## AIM OF THE EXERCISE
For every line in the records that has the word "hstart", make a copy.

## PROVIDED RECORDS
/-- Phase 2 is encryptions 0 to 8. -/
theorem schedPhaseP_eq (c : Sched) : schedPhaseP c = schedRun c 9 :=
  foldl_finRange_chain schedStepP (schedRun c) fun j => schedStepP_eq _ j

/-- Phase 3 fills S-box b with encryptions 9 + 128b to 136 + 128b. -/
theorem schedPhaseBox_eq (c : Sched) (b : Fin 4) :
    schedPhaseBox (schedRun c (9 + 128 * b.val)) b = schedRun c (9 + 128 * (b.val + 1)) :=
  foldl_finRange_chain (schedStepS b) (fun m => schedRun c (9 + 128 * b.val + m)) fun m => schedStepS_eq b _ m

/-- Phase 3 is encryptions 9 to 520. -/
theorem schedPhaseS_eq (c : Sched) : schedPhaseS (schedRun c 9) = schedRun c 521 :=
  foldl_finRange_chain schedPhaseBox (fun b => schedRun c (9 + 128 * b)) (schedPhaseBox_eq c)

/-! ## The start of the run -/

/-- Phase 1 in its first n slots. -/
def mixSlotsBelow (key : List Byte) (t : Tables) (n : Nat) : Tables :=
  { t with p := Vector.ofFn fun i : Fin 18 => if i.val < n then xor32 (t.readP i) (keyWord key i.val) else t.readP i }

theorem readP_mixSlotsBelow (key : List Byte) (t : Tables) (n : Nat) (i : Fin 18) : (mixSlotsBelow key t n).readP i =
    if i.val < n then xor32 (t.readP i) (keyWord key i.val) else t.readP i := by
  simp [mixSlotsBelow, Tables.readP]

@[simp] theorem mixSlotsBelow_s (key : List Byte) (t : Tables) (n : Nat) : (mixSlotsBelow key t n).s = t.s := by
  simp only [mixSlotsBelow]

@[simp] theorem readS_mixSlotsBelow (key : List Byte) (t : Tables) (n : Nat) (b : Fin 4) (e : Fin 256) :
    (mixSlotsBelow key t n).readS b e = t.readS b e := by
  simp only [Tables.readS, mixSlotsBelow_s]

theorem schedMixSlot_mixSlotsBelow (key : List Byte) (t : Tables) (i : Fin 18) :
    schedMixSlot key (mixSlotsBelow key t i.val) i = mixSlotsBelow key t (i.val + 1) := by
  refine Tables.ext_of_reads (fun j => ?_) fun b e => by simp [schedMixSlot]
  simp only [schedMixSlot, Tables.readP_writeP, readP_mixSlotsBelow, Fin.ext_iff]
  grind

theorem schedMixKey_eq (key : List Byte) (t : Tables) : schedMixKey key t = mixSlotsBelow key t 18 := by
  have hstart : mixSlotsBelow key t 0 = t :=
    Tables.ext_of_reads (fun i => by simp [readP_mixSlotsBelow]) fun b e => by simp
  have hmix := foldl_finRange_chain (schedMixSlot key) (mixSlotsBelow key t) (schedMixSlot_mixSlotsBelow key t)
  rwa [hstart] at hmix

/-- Phase 1 xors each slot's key word into it (R82). -/
theorem readP_schedMixKey (key : List Byte) (t : Tables) (i : Fin 18) :
    (schedMixKey key t).readP i = xor32 (t.readP i) (keyWord key i.val) := by
  rw [schedMixKey_eq, readP_mixSlotsBelow, if_pos i.isLt]

@[simp] theorem schedMixKey_s (key : List Byte) (t : Tables) : (schedMixKey key t).s = t.s := by
  rw [schedMixKey_eq, mixSlotsBelow_s]

/-- What encryption 0 finds: the tables phase 1 leaves, and the block (0, 0) (R82, R83). -/
def schedStart (key : List Byte) : Sched := ⟨schedMixKey key schedConstants, ⟨0, 0⟩⟩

## SOLUTION BELOW
  have hstart : mixSlotsBelow key t 0 = t :=
  rwa [hstart] at hmix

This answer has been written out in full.